One of the few to openly question the probity of the various land transactions, inflated valuations of the landholdings, and apparent conflicts of interest was Richard Sleath (1863–1922). Allegations were made by Sleath and two colleagues, Ferguson and Carroll. The three sat on the Legislative Assembly's select committee of December 1898.

Sleath stated—under parliamentary privilege, in December 1898—that the original purchase, of the Lakelands Estate, in July 1888, was for £35,000, of which £30,000 was covered by a vendor-provided mortgage loan. He also stated that there had been two subsequent sales; one in September 1888 for £240,000, and a second sale into the float of Illawarra Harbour and Land Corporation, on 1 October 1888, for £600,000. It was with this last and highest-priced transaction, that the last official owners of the land were issued with sufficient shares in the new company, Illawarra Harbour and Land Corporation, to take a controlling interest; thus they had legally sold the land but retained effective ownership of it through a company structure, but at a higher apparent market value.

Sleath also alleged that, in July 1892, the title of the Lakelands Estate had been transferred to Benjamin Fink, at a price of 10 shillings. Fink then mortgaged it to a company, which he owned and controlled, Wallach Brothers, for £8,320. This was around the time that Fink's massive financial problems were beginning to become apparent.

In July 1894, the land had been close to being back in the hands of its former owner, Patrick Hill Osborne (1832 – 1902), who intended to subdivide it. Evidence was given at the select committee in 1898, that a sum had been owed to Osborne, causing him to begin repossessing the land, as mortgagee.
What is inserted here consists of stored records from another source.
/-- ACCEPT for input n (R105): for the calibration of it that measures or is suspended, else for the one queued or next to start. -/
def Dev.calAccept (d : Dev) (n : Nat) : Dev :=
  let d := d.flag F.CAL_IN_ACCEPT_PENDING true n
  let takes (j : CalJob) := j.input == n || j.cause == 0
  let give (j : CalJob) : CalJob := if takes j then { j with accept := n :: j.accept.erase n } else j
  if d.cal.job.any takes || d.cal.suspended.any takes then
    d.setCal (fun c => { c with job := c.job.map give, suspended := c.suspended.map give })
  else d.setCal (fun c => { c with accepts := n :: c.accepts.erase n })

/-- A queued calibration begins measuring when the engine is free (R108). -/
def Dev.measureStart (d : Dev) : Dev :=
  match d.cal.job, d.cal.queue with
  | none, n :: t =>
    let d := (d.setCal (fun c => { c with queue := t })).flag F.CAL_IN_STATUS_QUEUED false n
    d.calBegin (calJob n 1 (d.is F.CNV_STATUS_PAIRED n) d.clk)
  | _, _ => d

/-- A slot commits at the next boundary (R109, R110): the switch moves to TONE and the measurement begins, suspending a request; or the slot is refused. -/
def Dev.openSlot (d : Dev) (n kind : Nat) : Dev :=
  if d.cnvState n != 1 || (List.range 8).any (fun m => d.cnvState m == 3) then (d.inc F.CAL_SLOT_REFUSE_COUNT).raise 6 27
  else
    let d := ((d.wr F.CNV_STATUS_STATE 3 n).flag F.CNV_STATUS_TONE true n).setInput n (fun i => { i with slotFrom := some (d.nextIdx n) })
    let d := match d.cal.job with
      | some j => d.setCal (fun c => { c with suspended := j :: c.suspended })
      | none => d
    (d.flag F.CAL_STATUS_ENGINE_BUSY false).calBegin (calJob n (2 + kind) (d.is F.CNV_STATUS_PAIRED n) (d.clk + 1))

/-- The length of a slot in clocks (R109). -/
def slotClocks (cause : Nat) (paired : Bool) : Nat :=
  match cause, paired with
  | 2, false => 238000000 | 2, true => 322000000 | _, false => 190000000 | _, true => 274000000

/-- The job of an input whose slot is open or stopped, wherever it stands. -/
def Dev.slotJob (d : Dev) (n : Nat) : Option CalJob :=
  (d.cal.job.toList ++ d.cal.suspended ++ d.cal.archive).find? (fun j => j.slotOf n && !j.done)

/-- Close the calibration-slot gap at sample `upto` (R76, R109): recorded with cause 0x08. -/
def Dev.closeSlotGap (d : Dev) (n upto : Nat) : Dev :=
  match (d.input n).slotFrom with
  | none => d
  | some a =>
    let d := d.setInput n (fun i => { i with slotFrom := none })
    d.inputLost n a upto 8

/-- The switch returns (R109): new trims in force, the gap of the slot and its 64 settling clocks recorded, the input RUNNING with the
first clock delivered after them, to which a held attenuator setting applies (R72). -/
def Dev.slotReturn (d : Dev) (n : Nat) : Dev :=
  if d.cnvState n != 3 then d
  else match d.slotJob n with
    | none => d
    | some j =>
      let d := (d.calFinish n 16).advanceTo (j.start + slotClocks j.cause j.paired)
      let d := match d.slotJob n with | some j => d.calCommit j | none => d
      let d := d.setCal (fun c => { c with archive := c.archive.map (fun x => if x.slotOf n then { x with done := true } else x) })
      let d := (d.flag F.CNV_STATUS_TONE false n).advance 63
      let d := (d.closeSlotGap n (d.nextIdx n)).wr F.CNV_STATUS_STATE 1 n
      d.releaseAtten n

/-! ## The archive and the report -/

/-- A slice entry of a report (R113). -/
def Dev.sliceEntry (d : Dev) (n s p : Nat) : List Byte :=
  let v (c : Nat) := (d.calVal (itemTrim n s p c)).toNat
  let st := (List.range 4).foldl (fun w c => if d.calStale (itemTrim n s p c) then w + 2 ^ c else w) (d.cal.marks.getD ((n * 2 + s) * 68 + p) 0)
  leBytes 2 (v 0) ++ leBytes 2 (v 1) ++ leBytes 2 (v 2) ++ leBytes 1 (v 3) ++ leBytes 1 st
/-- Items whose staleness the registers and the report of input n show: its own, the trims of a pair's odd converter, the band table of the
sample clock it runs on, the crystal (which class a pair and the engine's items belong to: DEDUCED, log entry 33). -/
def Dev.shows (d : Dev) (n k : Nat) : Bool :=
  let odd := d.is F.CNV_STATUS_PAIRED n
  k == itemCrystal || (itemOf n k && decide (k < 6401)) || (odd && itemOf (n + 1) k && decide (k < 4352)) ||
    (decide (itemBand n 0 ≤ k) && decide (k < itemBand (n + 1) 0)) || (odd && decide (itemBand (n + 1) 0 ≤ k) && decide (k < itemBand (n + 2) 0))
/-- Classes with a stale item of input n. -/
def Dev.staleClasses (d : Dev) (n : Nat) : Nat :=
  ((d.cal.stale.cells.filter (fun p => d.shows n p.1)).map (fun p => itemClass p.1)).foldl (fun w c => w ||| 2 ^ c) 0
/-- Any stale item of input n, a swap that found no spare among them (R87). -/
def Dev.anyStale (d : Dev) (n : Nat) : Bool :=
  d.staleClasses n != 0 || (List.range 64).any (fun s => d.calStale (itemSwap n s)) ||
    (d.is F.CNV_STATUS_PAIRED n && (List.range 64).any (fun s => d.calStale (itemSwap (n + 1) s)))
/-- The report of input n (R113). -/
def Dev.report (d : Dev) (n : Nat) (j : CalJob) (seq : Nat) : List Byte :=
  let cl := d.staleClasses n
  let b := [0x4C, 0x58, 0x43, 0x52] ++ leBytes 2 0x100 ++
    leBytes 2 ((if d.anyStale n then 1 else 0) + (if d.is F.CAL_STATUS_FACTORY then 2 else 0) + (if j.paired || j.cause == 0 then 4 else 0)) ++
    leBytes 12 d.now96 ++ leBytes 2 d.epoch ++ leBytes 1 j.cause ++ leBytes 1 0 ++ leBytes 4 seq ++ leBytes 2 (d.rd F.CAL_IN_TEMP_TEMP n) ++
    leBytes 2 0 ++ leBytes 4 cl ++ leBytes 4 250000 ++ leBytes 24 0 ++
    ([0, 1] : List Nat).flatMap (fun s => (List.range 68).flatMap (fun p => d.sliceEntry n s p)) ++
    (List.range 32).flatMap (fun v => leBytes 2 (unsigned 16 (d.calVal (itemAtten n v)))) ++
    (List.range 64).flatMap (fun i => leBytes 2 (unsigned 16 (d.calVal (itemLevel n i))) ++ leBytes 2 (unsigned 16 (d.calVal (itemPhase n i))))
  b ++ leBytes 4 (crc32 b)
/-- Store a report in its window. -/
def Dev.putReport (d : Dev) (n : Nat) (b : List Byte) : Dev :=
  (List.range 369).foldl (fun d k => d.wr F.CAL_REPORT_WORD (leNat ((b.drop (4 * k)).take 4)) n k) d

/-- What the end of a calibration leaves for input n (R105, R115): code 0 OK or 1 STALE, 2 ABANDONED. An ACCEPT or a place in the queue that
belongs to a later calibration stays. -/
def Dev.calInEnd (d : Dev) (n : Nat) (j : CalJob) (abandoned : Bool) : Dev :=
  let d := ((d.wr F.CAL_IN_STATUS_CAUSE j.cause n).wr F.CAL_IN_STATUS_STALE (d.staleClasses n) n).flag F.CAL_IN_STATUS_QUEUED (d.cal.queue.contains n) n
  let d := d.wr F.CAL_IN_STATUS_CODE (if abandoned then 2 else if d.anyStale n then 1 else 0) n
  let waits := d.cal.accepts.contains n || (d.cal.job.toList ++ d.cal.suspended ++ d.cal.archive).any (fun x => x.accept.contains n)
  (d.flag F.CAL_IN_ACCEPT_PENDING waits n).raise 6 (16 + n)

/-- Whether a calibration of input n is still to come or to end. -/
def Dev.calComes (d : Dev) (n : Nat) : Bool :=
  d.cal.queue.contains n || (d.cal.job.toList ++ d.cal.suspended ++ d.cal.archive).any (fun j => j.input == n || j.cause == 0)
/-- An input whose last calibration ended enters STOPPED (R88, R108) and its held attenuator setting applies (R72). -/
def Dev.calStopped (d : Dev) (n : Nat) : Dev :=
  if d.cnvState n = 2 ∧ d.calComes n = false then ((d.wr F.CNV_STATUS_STATE 0 n).flag F.CNV_STATUS_TONE false n).releaseAtten n else d

/-- The archive write completes (R106, R108, R113–R115); `ok = false`: it failed, the previous generation stays, and so do the
reports, which carry the number of a generation that was written (DEDUCED, log entry 33). `temps`: the die temperatures near the inputs, 1/16 °C. -/
def Dev.archiveEnd (d : Dev) (ok : Bool) (temps : List Int) : Dev :=
  match d.cal.archive with
  | [] => d
  | j :: t =>
    let d := d.advanceTo (d.cal.archiveSince + 12000000)
    let d := if j.done then d else d.calCommit j
    let seq := (d.cal.gens.cells.foldl (fun m p => max m p.2.1) 0 + 1) % 2 ^ 32
    let pos := (d.cal.pos + 1) % 3
    let d := if ok then d.setCal (fun c => { c with gens := c.gens.put pos (seq, c.val), pos := pos, arch := c.val })
      else (d.mark F.CAL_STATUS_ARCH_FAIL).raise 6 29
    let own (k : Nat) := j.convs.any (fun n => itemOf n k) || (j.cause == 0)
    let d := d.setCal (fun c => { c with
      archive := t, archiveSince := d.clk,
      last := (c.val.cells.filter (fun p => own p.1)).foldl (fun m p => m.put p.1 p.2) c.last,
      lastStale := (c.stale.cells.filter (fun p => own p.1)).foldl (fun m p => m.put p.1 ()) (c.lastStale.keep (fun p => !(own p.1))) })
    let ins := if j.cause = 0 then List.range 8 else [j.input]
    let d := ins.foldl (fun d n =>
      let d := (d.wr F.CAL_IN_TEMP_TEMP (unsigned 16 (temps.getD n 0)) n).setInput n (fun i => { i with tempRaised := false })
      let d := d.wr F.CAL_IN_TIME_US ((j.ended - j.start) / 1000) n
      let d := if ok then (d.wr F.CAL_IN_SEQ_SEQ seq n).putReport n (d.report n j seq) else d
      (d.calInEnd n j false).calStopped n) d
    let d := if j.kept.isEmpty then d else d.raise 6 25
    if j.cause = 0 then
      ((d.flag F.CAL_STATUS_POWERUP_DONE true).wr F.CAL_PU_TIME_MS ((d.clk - j.start) / 1000000)).raise 6 24
    else d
Earlier in 1894, some creditors of the company—the two principals of the harbour works contractor Brand and Drybrough—had petitioned to have it wound up, so apparently the supposedly well-capitalised company was not paying all its debts. De Wolf relocated to London in the same year.

Illawarra Harbour and Land Corporation had sold 500 acres at the northern end of the 'Lakeland Estate' to a group of entrepreneurs, known as the Camden Syndicate Limited, another English-domiciled entity, before the end of July 1895. The Camden Syndicate then sold 300 acres of the land, three small mines, and some rights to the Smelting Company of Australia, for £50,000 in cash and 250,000 fully-paid £1 shares. That transaction secured the Camden Syndicate a controlling interest in the new smelting company, before the remaining 250,000 shares were offered to the public in London. Much of the cash component of the land sale was used to pay off the original mortgage debt to Osborne, according to the evidence given to the 1898 select committee, by the Illawarra Harbour and Land Corporation's company secretary, Frank Jarvis. The party who was originally in debt to Osborne was, logically, one or more of the 'Great Dapto Syndicate' who had bought the land from Osborne, in July 1888—essentially, de Wolf, Armstrong, and Fink— although the debt liability may have been assumed by one of their various corporate structures.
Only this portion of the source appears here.